### WHAT YOU ARE ASKED TO DO
Once the line containing "def Mode.code : Mode → Nat" is found, return it and every line that follows, up to and including the final line of the material, exactly as written.
*** RECORDS SHOWN ***
/-! ### The acts of a command (log 3) -/

/-- What one command brings about inside itself, each carried out whole by `perform` (Machine/Agenda.lean). -/
inductive Act where
  /-- a notice is raised (R154) -/
  | notice (k : NoticeKind) (subject : Option Nat) (values : List Nat)
  /-- one look at the head of the waiting queue (R122) -/
  | decide
  /-- a claim is placed (R121) -/
  | place (k : LoadKind) (o : Claimant)
  /-- a waiting or held claim is withdrawn (R121) -/
  | withdraw (k : LoadKind) (o : Claimant)
  /-- a granted claim is released (R126) -/
  | release (k : LoadKind) (o : Claimant)
  /-- a grant is handed to its claimant (R122) -/
  | granted (k : LoadKind) (o : Claimant)
  /-- dispatch (R68) -/
  | dispatch
  /-- these vends end, each with its result, in list order, with or without a dispatch after each (R73 to R76) -/
  | endVends (ends : List (Nat × VendResult)) (thenDispatch : Bool)
  /-- R73 steps 1 and 2 -/
  | endVend (id : Nat) (r : VendResult) (thenDispatch : Bool)
  /-- R73 steps 3 to 7 -/
  | leaveList (id : Nat) (r : VendResult) (thenDispatch : Bool)
  /-- Max Available Price is recomputed (R50, R61) -/
  | reprice
  /-- a position faulted: it becomes JAMMED (R64, R86 step 3) -/
  | jamPosition (position : Nat)
  /-- the Spiral Drive reports a normal turn end (R82 step 4) -/
  | turnEnded (g : Group) (o : Owner)
  /-- the Spiral Drive reports a fault turn end (R86 step 5) -/
  | turnFaulted (g : Group) (o : Owner)
  /-- the vend takes its normal turn end, its claim released (R70) -/
  | vendTurned (g : Group)
  /-- the vend takes its fault turn end, its claim released (R70) -/
  | vendJammed (g : Group)
  /-- a held request is started, if the group can take it (R82 step 5, R87) -/
  | startHeld (g : Group)
  /-- the end of a vend is reported to the Credit Session Unit (R73 step 6) -/
  | vendReported (r : VendResult) (price : Nat) (f : Funding)
  /-- a close request (R31) -/
  | closeRequest
  /-- a close request goes on after the waiting vends have ended (R31) -/
  | closeRest
  /-- a close completes (R35, R36) -/
  | completeClose
  /-- the change due is handed to the Change Engine (R35, R51) -/
  | handOver (amount : Nat)
  /-- SESSION_CLOSED is raised for a cash session and the session returns to IDLE (R35) -/
  | closeCash (remainder : Nat)
  /-- a PENDING load is applied at the session's return to IDLE (R164) -/
  | applyPending
  /-- STAGE_APPLIED is raised and the buffer becomes EMPTY (R164) -/
  | applied (k : TableKind) (first count disposition : Nat)
  /-- a payout run begins with this change due (R51) -/
  | startRun (amount : Nat)
  /-- the next coin of the job, with the check of R52 or R59 -/
  | nextCoin
  /-- a payout run ends, its claim released: R56 steps 2 to 4 -/
  | runEnded
  /-- a dispense ends, its claim released (R59) -/
  | dispenseEnded
  /-- demand is tested (R101) -/
  | demandTest
  /-- the stop test of R105 -/
  | stopTest
  /-- the defrost end test (R110, R111) -/
  | defrostTest
  /-- the condenser limit is tested (R106) -/
  | condenserTest
  /-- a COND sample may let the compressor leave PROTECT (R106) -/
  | protectTest
  /-- a defrost that is DUE proceeds to CLAIMING if the compressor is off (R108, R109) -/
  | defrostProceeds
  /-- the defrost becomes DUE (R108) -/
  | defrostDue (c : DefrostCause)
  /-- the DEFROST notice of an end of heating is raised; DRIP ends at once with a Drip of 0 (R110, R112) -/
  | dripEntered (reason heated : Nat)
  /-- the drip time has reached Drip (R112) -/
  | dripDone
  /-- the lockout activation test on Exposure (R115) -/
  | exposureTest
  /-- the cold lockout becomes active with this cause (R115) -/
  | lockOut (cause : Nat)
  /-- the intervals of R100 that are over under the new Cooling Table end -/
  | intervalsEnd (wasInterval : Nat)
  /-- the channel has become READY (R130) -/
  | becameReady (c : Nat)
  /-- the head settlement record of the channel moves to its slot, if it can (R37) -/
  | moveSettlement (c : Nat)
  /-- the scheduler looks for work (R134) -/
  | look
  /-- a peripheral event is handed on (R142) -/
  | handOn (c : Nat) (kind : Byte) (payload : List Byte)
  /-- the scheduler enters GUARD (R136, R137) -/
  | guardLine
  /-- an ACCEPTED reply whose data is the session state (R32) -/
  | replySession (seq : Byte)
  /-- an ACCEPTED reply whose data is the defrost state (R108) -/
  | replyDefrost (seq : Byte)
deriving DecidableEq, Repr

/-! ### The state -/

/-- No event stops the part: the spec gives every command an effect, so there is no fault. -/
inductive Fault where
deriving DecidableEq, Repr

/-- Reasons a command has no meaning. -/
inductive Refusal where
  /-- raised by `exec`'s arm for a command without a meaning; safe. No arm raises it: every row has its meaning. -/
  | notModelled (mnemonic : String)
deriving DecidableEq, Repr

/-- The state of the machine. -/
structure State where
  /-- the model's clock, milliseconds since power-on (log 2) -/
  now : Nat
  /-- the model's counter of free values drawn (log 10) -/
  draws : Nat
  pins : Pins
  coin : CoinUnit
  /-- the Tube records 1 to 5 -/
  tubes : List Tube
  credit : CreditUnit
  change : ChangeUnit
  sales : SalesUnit
  drive : DriveUnit
  plant : PlantUnit
  load : LoadUnit
  bridge : BridgeUnit
  link : LinkUnit
  tables : TablesUnit
  /-- the commands that wait, first in, first out -/
  pending : List Instr
deriving DecidableEq, Repr

/-! ### Reset values -/

/-- R1 -/
def CoinEntry.reset : CoinEntry :=
  { enabled := false, value := 1, size := ⟨0, 0⟩, alloy := ⟨0, 0⟩, thickness := ⟨0, 0⟩, route := .cashbox, accepted := 0 }

/-- R14 -/
def CoinUnit.reset : CoinUnit := { table := List.replicate 12 .reset, path := .empty, gate := .closed }

/-- R18; the low-sensor reading is taken as found (R16). -/
def Tube.reset (covered : Bool) : Tube :=
  { entry := none, capacity := 100, keep := 0, lowMark := 0, count := 0, state := .absent, jamCount := 0, covered := covered }

/-- The cleared Session record: the funding, the amounts and the card fields of R19 and R40. DESIGN CHOICE: opened at and
delivered vends, which the two rules do not name, are 0 in it (log 49). -/
def Session.reset : Session :=
  { state := .idle, funding := .unfunded, carriedIn := 0, coinIn := 0, noteIn := 0, charged := 0, changePaid := 0,
    card := none, cardUsed := 0, delivered := 0, openedAt := 0 }

/-- R40 -/
def CreditUnit.reset : CreditUnit :=
  { policy := { maxCredit := 1000, multiVend := false, baseUnit := 10, assuranceLimit := 0 }
    notes := List.replicate 8 { enabled := false, value := 1 }
    session := .reset, carried := 0, settlements := [], answer := none, maskDue := false, maskLast := none, deny := false,
    changed := false }

/-- R49, R50, R60 -/
def ChangeUnit.reset : ChangeUnit :=
  { assured := true, short := 0, evaluating := none, rerun := false, maxPrice := 0, seq := .idle, job := none,
    deferred := none, pulses := List.replicate 5 0 }

/-- R77 -/
def SalesUnit.reset : SalesUnit :=
  { selections := List.replicate 64
      { price := 0, health := .ambient, addOn := 0, state := .available, missStreak := 0, vendCount := 0 }
    vends := [], started := [], nextId := 0 }

/-- R95: every field cleared. -/
def GroupRec.reset : GroupRec :=
  { state := .idle, highRun := 0, lastCurrent := 0, noMotorChecked := false, held := none, test := none }

/-- R95; the beam is taken as found. -/
def DriveUnit.reset (beam : Beam) : DriveUnit := { a := .reset, b := .reset, beam := beam }

def Sensor.reset : Sensor := { state := .valid, temp := none, badRun := 0, lastFault := none }

/-- The built-in curve (06, section 6.2). -/
def builtInCurve : List CurvePoint :=
  [⟨200, 1250⟩, ⟨500, 800⟩, ⟨900, 450⟩, ⟨1400, 200⟩, ⟨2000, 40⟩, ⟨2600, -100⟩, ⟨3300, -250⟩, ⟨3900, -400⟩]

/-- The defaults of 06, section 6.3. -/
def Cooling.reset : Cooling :=
  { setpoint := 40, band := 30, minOff := 180, minRun := 60, startWindow := 3, defrostInterval := 21600, defrostEnd := 80,
    defrostMax := 1200, drip := 120, condCutout := 650, condReset := 500, safeLimit := 80, recovery := 20,
    lockoutThreshold := 300, fallbackOn := 600, fallbackOff := 600 }

/-- R118 -/
def PlantUnit.reset : PlantUnit :=
  { cab := .reset, coil := .reset, cond := .reset, curve := builtInCurve ++ builtInCurve ++ builtInCurve, cooling := .reset,
    compressor := .offMin, offSince := 0, runMs := 0, demand := false, defrost := .idle, heatMs := 0, exposure := 0,
    lockout := false, sampleAt := Config.sampleSpacing, stepAt := Config.exposureSpacing }

/-- R119, R127 -/
def LoadUnit.reset : LoadUnit :=
  { table := { budget := 100, motorA := 15, motorB := 15, payout := 8, compressorStart := 60, compressorRun := 25,
               defrost := 40, minResume := 30, startDefer := 120 }
    queue := [], granted := [], held := [] }

/-- R146 -/
def Channel.reset : Channel :=
  { cfg := { hostNode := 0, node := 1, role := .passive, allocation := 0, early := false, pollInterval := 4, missLimit := 3,
             timeout := 20 }
    state := .disabled, misses := 0, lastActivity := 0, lastProbe := 0, slot := none, queue := [], lastEvent := none,
    lastSeq := 0 }

/-- R146 -/
def BridgeUnit.reset : BridgeUnit :=
  { channels := List.replicate 4 .reset, line := .guarding 0, lastServed := 3, sent := [], rx := .hunting }

/-- The code of a machine mode (09, section 9.5). -/
def Mode.code : Mode → Nat
  | .config => 0
  | .sales => 1
  | .service => 2

/-- R159; `cause` is 0 for power-on, 1 for the reset pin. -/
def LinkUnit.reset (cause : Nat) (mode : Mode) : LinkUnit :=
  { rx := .hunting, sent := [], notices := [{ kind := .powerUp, stamp := 0, subject := none, values := [cause, mode.code] }],
    floor := 1, errors := 0, dropped := 0, reported := false }

/-- R166, R168 -/
def TablesUnit.reset (mode : Mode) : TablesUnit :=
  { staging := .empty, mode := mode, remembered := .config, loadCommitted := false, curveCommitted := false }

/-- The machine right after power-on reset with the inputs of log 5: door closed, every spiral at home, beam clear, low
sensors UNCOVERED; no command waits. -/
def State.reset : State :=
  { now := 0, draws := 0, pins := { doorOpen := false, away := 0 }, coin := .reset,
    tubes := List.replicate 5 (.reset false), credit := .reset, change := .reset, sales := .reset, drive := .reset .clear,
    plant := .reset, load := .reset, bridge := .reset, link := .reset 0 .config, tables := .reset .config,
    pending := [] }

end Sys2Proof.Machine
end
***
### RESPONSE AREA
def Mode.code : Mode → Nat
  | .config => 0
  | .sales => 1
  | .service => 2

/-- R159; `cause` is 0 for power-on, 1 for the reset pin. -/
def LinkUnit.reset (cause : Nat) (mode : Mode) : LinkUnit :=
  { rx := .hunting, sent := [], notices := [{ kind := .powerUp, stamp := 0, subject := none, values := [cause, mode.code] }],
    floor := 1, errors := 0, dropped := 0, reported := false }

/-- R166, R168 -/
def TablesUnit.reset (mode : Mode) : TablesUnit :=
  { staging := .empty, mode := mode, remembered := .config, loadCommitted := false, curveCommitted := false }

/-- The machine right after power-on reset with the inputs of log 5: door closed, every spiral at home, beam clear, low
sensors UNCOVERED; no command waits. -/
def State.reset : State :=
  { now := 0, draws := 0, pins := { doorOpen := false, away := 0 }, coin := .reset,
    tubes := List.replicate 5 (.reset false), credit := .reset, change := .reset, sales := .reset, drive := .reset .clear,
    plant := .reset, load := .reset, bridge := .reset, link := .reset 0 .config, tables := .reset .config,
    pending := [] }

end Sys2Proof.Machine
end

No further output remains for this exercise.